From: Hajime Tazaki <thehajime@gmail.com>
To: johannes@sipsolutions.net
Cc: linux-um@lists.infradead.org, ricarkol@google.com,
Liam.Howlett@oracle.com, gerg@linux-m68k.org,
geert@linux-m68k.org, dalias@libc.org
Subject: Re: [RFC PATCH v2 00/13] nommu UML
Date: Fri, 15 Nov 2024 23:48:03 +0900 [thread overview]
Message-ID: <m27c94ft98.wl-thehajime@gmail.com> (raw)
In-Reply-To: <c85bd71e0f4797edf2635cf4059699d1a3862218.camel@sipsolutions.net>
Hello Johannes,
# added Geert, Greg, Rich to Cc (sorry if you feel noisy)
# here is the original email of this thread: just in case.
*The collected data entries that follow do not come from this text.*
-- ==== Sys2Proof/Machine/Service.lean ====
section
/-! DEFINITION. Sending service packets from this module (11_scheduled_fabric.md R320 to R323) and the notices of holds
and replays (R311, R312, R316): the operations by which every rule raises a hold request or a Step-fatal error. -/

namespace Sys2Proof.Machine

open Sys2Proof

/-! ## Service packets -/

/-- A packet of this module with the next PACKET_SEQ (R320). -/
def State.newPkt (s : State) (kind dest : Nat) (express : Bool) (payload : List Byte) : SvcPkt :=
  { kind := kind, dest := dest, source := s.number, hops := s.rd R.SCH_SVC_CFG_HOP_LIMIT, express := express
    seq := s.sch.packetSeq, payload := payload }

/-- Blocks waiting in the local injection queue (R323). -/
def State.localBlocks (s : State) : Nat :=
  ((s.sch.waiting.filter fun w => !w.transit).map fun w => w.data.length).sum

/-- Queue a packet at an out port and send what may go (R321, R322). -/
def State.queuePkt (s : State) (w : WaitingPkt) : State :=
  let s := { s with sch := { s.sch with waiting := s.sch.waiting ++ [w] } }
  State.pump s.svcBlocks w.port s

/-- Offer a local packet to out port `p`: refused with a busy status when the injection queue of 512 blocks is full
(R323); it starts on channel 0, and moves to channel 1 on the date line of its ring (R321), but for a DISCOVERY packet (R338). -/
def State.injectAt (s : State) (p : Nat) (pkt : SvcPkt) : State :=
  if s.localBlocks + pkt.blocks > 512 then (s.inc R.SCH_SVC_COUNT_REFUSED).emit (.refusedPkt pkt.kind pkt.dest)
  else s.queuePkt { port := p, vc := if pkt.kind ≠ 6 ∧ s.onAt R.SCH_PORT_DATELINE p then 1 else 0, transit := false, src := none
                    express := pkt.express, blocks := pkt.blocks, data := pkt.blockData, left := 0, begun := false }

/-- The plan that a service packet names (R320, R324, R233, R375): its traffic is that plan's. -/
def trafficOf (kind : Nat) (payload : List Byte) : Option Nat :=
  if (1 ≤ kind ∧ kind ≤ 5) then some (leAt 0 8 payload) else if kind = 8 then some (leAt 8 8 payload) else none

/-- A mismatched port carries no service traffic of the active plan (R337). -/
def State.mismatched (s : State) (p kind : Nat) (payload : List Byte) : Bool :=
  s.sch.barred.contains p && (match s.pln.active, trafficOf kind payload with | some x, some n => x.id % 2 ^ 64 == n | _, _ => false)

/-- The service route to a module is valid, and its port may carry a packet (R321, R337). -/
def State.routeTo (s : State) (kind dest : Nat) (payload : List Byte) : Option Nat :=
  let p := s.rdAt R.SCH_SVC_ROUTE_PORT dest
  if dest < 4096 ∧ s.onAt R.SCH_SVC_ROUTE_VALID dest ∧ !s.mismatched p kind payload then some p else none

/-- The partner of a port differs from the descriptor of a plan (R337): a learned partner other than its map names, or a Yard port whose
partner is not a Yard. -/
def State.portMismatch (s : State) (plan : Plan) (p : Nat) : Bool :=
  match plan.ports[p]? with
  | none => false
  | some m =>
    let partner := s.rdAt R.TOP_PORT_PARTNER p
    m.use != 0 && ((partner != 0xFFFF && (partner != m.partner || s.rdAt R.TOP_PORT_PARTNER_PORT p != m.partnerPort))
      || (m.use == 1 && s.rdAt R.HAUL_PARTNER_TYPE p != 1))

/-- TOP_PORT.MISMATCH (R337, R348, R349): the port is barred for the active plan, or its learned partner differs from EXPECT. -/
def State.showMismatch (s : State) (p : Nat) : State :=
  let expect := s.rdAt R.TOP_PORT_EXPECT p
  let differs := s.sch.barred.contains p
    || (expect != 0xFFFF && s.rdAt R.TOP_PORT_PARTNER p != 0xFFFF && s.rdAt R.TOP_PORT_PARTNER p != expect)
  let s := if differs && !s.onAt R.TOP_PORT_MISMATCH p then s.wr R.TOP_EVENT_MISMATCH 1 else s
  s.wrAt R.TOP_PORT_MISMATCH p (flag differs)

/-- The ports that are barred for the active plan, shown (R337). -/
def State.bar (s : State) (l : List Nat) : State :=
  (List.range 16).foldl State.showMismatch { s with sch := { s.sch with barred := l } }

/-- Send a service packet to a module (R321): delivered here when it is this module, discarded and counted without a
valid route. -/
def State.sendService (s : State) (kind dest : Nat) (express : Bool) (payload : List Byte) : State :=
  let pkt := s.newPkt kind dest express payload
  let s := { s with sch := { s.sch with packetSeq := (s.sch.packetSeq + 1) % 2 ^ 32 } }
  if dest = s.number then s.emit (.deliver pkt)
  else match s.routeTo kind dest payload with
    | some p => s.injectAt p pkt
    | none => s.inc R.SCH_SVC_COUNT_NO_ROUTE

/-- Send a service packet to the partner of one link: DEST 0xFFFF (R320). -/
def State.sendPartner (s : State) (p kind : Nat) (express : Bool) (payload : List Byte) : State :=
  let pkt := s.newPkt kind 0xFFFF express payload
  ({ s with sch := { s.sch with packetSeq := (s.sch.packetSeq + 1) % 2 ^ 32 } }).injectAt p pkt

/-- Send one payload to each of several modules, in order. -/
def State.sendAll (s : State) (kind : Nat) (express : Bool) (payload : List Byte) : List Nat → State
  | [] => s
  | m :: t => (s.sendService kind m express payload).sendAll kind express payload t

/-! ## Jobs -/

/-- The job in slot `k`: 0 to 6 forwarding loads, 7 the active plan. -/
def State.job? (s : State) (k : Nat) : Option Job := Tab.find? k s.sch.jobs

/-- Set the job in slot `k`. -/
def State.setJob (s : State) (k : Nat) (j : Job) : State :=
  { s with sch := { s.sch with jobs := Tab.ins k j s.sch.jobs } }

/-- The neighbours of this module in a job's hold tree (R298, R312). -/
def Job.neighbours (j : Job) : List Nat :=
  (if j.sched.holdParent = 0xFFFF then [] else [j.sched.holdParent]) ++ j.sched.holdChildren

/-- The point that a request raised at count `c` names (R311). -/
def Job.pointAt (j : Job) (c : Nat) : Nat := roundUp 16 (c + j.lead)

/-- The count at which a check that failed at count `c` and raised a hold of `n` quanta is repeated (R313). -/
def Job.recheckAt (j : Job) (c n : Nat) : Nat := max (j.pointAt c) (j.pointAt c + n * j.q - j.lead)

/-- The active plan's hold quantum, in ticks. -/
def State.quantum (s : State) : Nat := match s.job? 7 with | some j => j.q | none => 128

/-- The next latched point of the active plan's job and its length show in SCH_HOLD_NEXT (R327). -/
def State.showPoints (s : State) : State :=
  match s.job? 7 with
  | none => ((s.wr R.SCH_HOLD_NEXT_POINT 0).wr R.SCH_HOLD_NEXT_Q_QUANTA 0).wr R.SCH_HOLD_NEXT_Q_CAUSE 0
  | some j =>
    let earliest := j.points.foldl (fun (a : Option HoldPoint) p =>
      match a with | none => some p | some b => if p.point < b.point then some p else some b) none
    match earliest, j.notice with
    | some p, some r =>
      if p.point ≤ r.point then
        ((s.wr R.SCH_HOLD_NEXT_POINT p.point).wr R.SCH_HOLD_NEXT_Q_QUANTA p.quanta).wr R.SCH_HOLD_NEXT_Q_CAUSE p.cause
      else ((s.wr R.SCH_HOLD_NEXT_POINT r.point).wr R.SCH_HOLD_NEXT_Q_QUANTA 0).wr R.SCH_HOLD_NEXT_Q_CAUSE 0
    | some p, none =>
      ((s.wr R.SCH_HOLD_NEXT_POINT p.point).wr R.SCH_HOLD_NEXT_Q_QUANTA p.quanta).wr R.SCH_HOLD_NEXT_Q_CAUSE p.cause
    | none, some r =>
      ((s.wr R.SCH_HOLD_NEXT_POINT r.point).wr R.SCH_HOLD_NEXT_Q_QUANTA 0).wr R.SCH_HOLD_NEXT_Q_CAUSE 0
    | none, none => ((s.wr R.SCH_HOLD_NEXT_POINT 0).wr R.SCH_HOLD_NEXT_Q_QUANTA 0).wr R.SCH_HOLD_NEXT_Q_CAUSE 0

/-- The state of the active plan's job shows in SCH_STATUS (R327). -/
def State.showJob (s : State) : State :=
  match s.job? 7 with
  | none => s
  | some j =>
    let s := (s.wr R.SCH_STATUS_STEP (j.step % 2 ^ 32)).wr R.SCH_STATUS_ATTEMPT (j.attempt % 4)
    ((s.wr R.SCH_STATUS_REPLAYING (flag j.replay.isSome)).wr R.SCH_STATUS_HOLDING (flag j.hold.isSome)).showPoints

/-! ## Holds -/

/-- Latch a request for a point: the largest n stands, with its cause (R312). -/
def latchPoint (point quanta cause : Nat) (l : List HoldPoint) : List HoldPoint :=
  if l.any (·.point = point) then
    l.map fun h => if h.point = point ∧ h.quanta < quanta then ⟨point, quanta, cause⟩ else h
  else l ++ [⟨point, quanta, cause⟩]

/-- Latch a hold request in the job of slot `k`. -/
def State.latchHold (s : State) (k point quanta cause : Nat) : State :=
  match s.job? k with
  | none => s
  | some j => (s.setJob k { j with points := latchPoint point quanta cause j.points }).showPoints

/-- Raise a hold request at a named point: latch it and send HOLD notices to the hold parent and children (R312). -/
def State.holdAt (s : State) (k point quanta cause : Nat) : State :=
  match s.job? k with
  | none => s
  | some j =>
    let n : Notice := { plan := j.plan, point := point, step := j.step, requester := s.number, arg := quanta
                        code := cause, attempt := 0, origin := s.now }
    ((s.latchHold k point quanta cause).inc R.SCH_NOTICE_COUNT_SENT).sendAll 1 true n.encode j.neighbours

/-- Raise a hold request of `quanta` quanta for the active plan (R311): nothing when no plan is active. -/
def State.holdRequest (s : State) (quanta cause : Nat) : State :=
  match s.job? 7 with
  | none => s
  | some j => if s.planActive then s.holdAt 7 (j.pointAt s.now) quanta cause else s

/-! ## Answers over FCP (14_forester_and_control.md R377, R378) -/

/-- The 16-byte header of an FCP message with a body of `n` bytes (R377). -/
def fcpHead (op reqId status n : Nat) : List Byte := beBytes 4 (16 + n) ++ beBytes 2 op ++ beBytes 2 status ++ beBytes 8 reqId

/-- The body of an FCP message: its numbers as 8 bytes each, most significant first, and its bytes. R377 names the items of a body and not
their widths (DESIGN CHOICE, log entry 156). -/
def fcpBody (fields : List Nat) (bytes : List Byte) : List Byte := (fields.map (beBytes 8)).flatten ++ bytes

/-- The header of the response to a request: bit 15 of its OP is set (R377). -/
def answerHead (op reqId status : Nat) (fields : List Nat) (bytes : List Byte) : List Byte :=
  fcpHead (op + 0x8000) reqId status (fcpBody fields bytes).length

/-- A response on a session (R377). -/
def fcpAnswer (session op reqId status : Nat) (fields : List Nat) (bytes : List Byte) : Emission :=
  .fcp session op reqId status fields bytes (answerHead op reqId status fields bytes)

/-- A byte string in pieces of at most `n` bytes, one where it is empty. -/
def piecesOf (n : Nat) (l : List Byte) : List (List Byte) :=
  (List.range (max 1 (ceilDiv l.length n))).map fun i => (l.drop (n * i)).take n

/-- Carry a message to another module: KIND 0x09, of at most 3,888 bytes each, its header included (R378). -/
def State.sendFcp (s : State) (m op reqId status : Nat) (fields : List Nat) (bytes : List Byte) : State :=
  (piecesOf 3872 (fcpBody fields bytes)).foldl (fun s b => s.sendService 9 m false (fcpHead op reqId status b.length ++ b)) s

/-- Answer a request (R377): on its session, or to the module that sent it (R378). -/
def State.answerAll (s : State) (who op reqId status : Nat) (fields : List Nat) (bytes : List Byte) : State :=
  if who < 8 then s.emit (fcpAnswer who op reqId status fields bytes)
  else s.sendFcp (who - 8) (op + 0x8000) reqId status fields bytes

/-! ## Step replay -/

/-- The contexts of a mask. -/
def maskList (mask : Nat) : List Nat := (List.range 16).filter fun c => bit c mask

/-- Combine a replay notice with the one latched: for one step and attempt the earliest point and the union of the
masks stand (R316). -/
def combineReplay (n : ReplayNotice) (old : Option ReplayNotice) : ReplayNotice :=
  match old with
  | none => n
  | some o =>
    if o.attempt = n.attempt ∧ o.step = n.step then
      { o with point := min o.point n.point, mask := o.mask ||| n.mask }
    else n

/-- Latch a replay notice in the job of slot `k`: timed releases of its contexts are withheld from now on (R317). -/
def State.latchReplay (s : State) (k : Nat) (n : ReplayNotice) : State :=
  match s.job? k with
  | none => s
  | some j =>
    let s := s.setJob k { j with notice := some (combineReplay n j.notice) }
    let s := if k = 7 then
        { s with sch := { s.sch with withheld := (maskList n.mask).foldl (fun l c => addOnce c l) s.sch.withheld } }
      else s
    s.showPoints

/-- The contexts that a job runs on this module: those of the active plan, or all that a forwarding load's plan names. -/
def State.jobMask (s : State) (k : Nat) : Nat :=
  if k = 7 then (match s.pln.active with | some p => p.mask | none => 0)
  else match Tab.find? k s.top.loads with | some l => l.plan.mask | none => 0

/-- Ask for the replay of the current step of the contexts of `mask` in the job of slot `k` (R316, R345): latch and send
REPLAY notices. -/
def State.replayFor (s : State) (k mask code : Nat) : State :=
  match s.job? k with
  | none => s
  | some j =>
    let r : ReplayNotice := ⟨j.pointAt s.now, mask, j.attempt + 1, j.step, code⟩
    let n : Notice := { plan := j.plan, point := r.point, step := j.step, requester := s.number, arg := mask
                        code := code, attempt := r.attempt, origin := s.now }
    ((s.latchReplay k r).inc R.SCH_NOTICE_COUNT_SENT).sendAll 2 true n.encode j.neighbours

/-- A notice is latched at or after its point: the Step-fatal error "hold missed" (R312, R315). -/
def State.holdMissed (s : State) (k : Nat) : State :=
  let s := (s.inc R.SCH_NOTICE_COUNT_LATE).wr R.SCH_EVENT_HOLD_MISSED 1
  let mask := s.jobMask k
  let s := s.raiseErr ⟨.stepFatal, 13, 0x08, 7, (maskList mask).headD 0, 0, k⟩
  s.replayFor k mask 0x08

/-- Ask for the replay of the current step of contexts of the active plan. -/
def State.replayRequest (s : State) (mask code : Nat) : State :=
  if s.planActive then s.replayFor 7 mask code else s

/-- Raise a Step-fatal error for the contexts of `mask`: record it and replay their step (R381, R316). -/
def State.stepFatal (s : State) (source code field unit info mask : Nat) : State :=
  let ctx := (maskList mask).headD 0
  (s.raiseErr ⟨.stepFatal, source, code, field, ctx, unit, info⟩).replayRequest mask code

end Sys2Proof.Machine
end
# https://lore.kernel.org/linux-um/cover.1731290567.git.thehajime@gmail.com/
On Fri, 15 Nov 2024 19:12:39 +0900,
Johannes Berg wrote:
>
> On Mon, 2024-11-11 at 15:27 +0900, Hajime Tazaki wrote:
> > This is a series of patches of nommu arch addition to UML. It would
> > be nice to ask comments/opinions on this.
>
> So I've been thinking about this for a while now...
thank you for your time !
> To be clear, I'm not really _against_ it. With around 1200 lines of
> code, it really isn't even big. But I also don't know how brittle it is?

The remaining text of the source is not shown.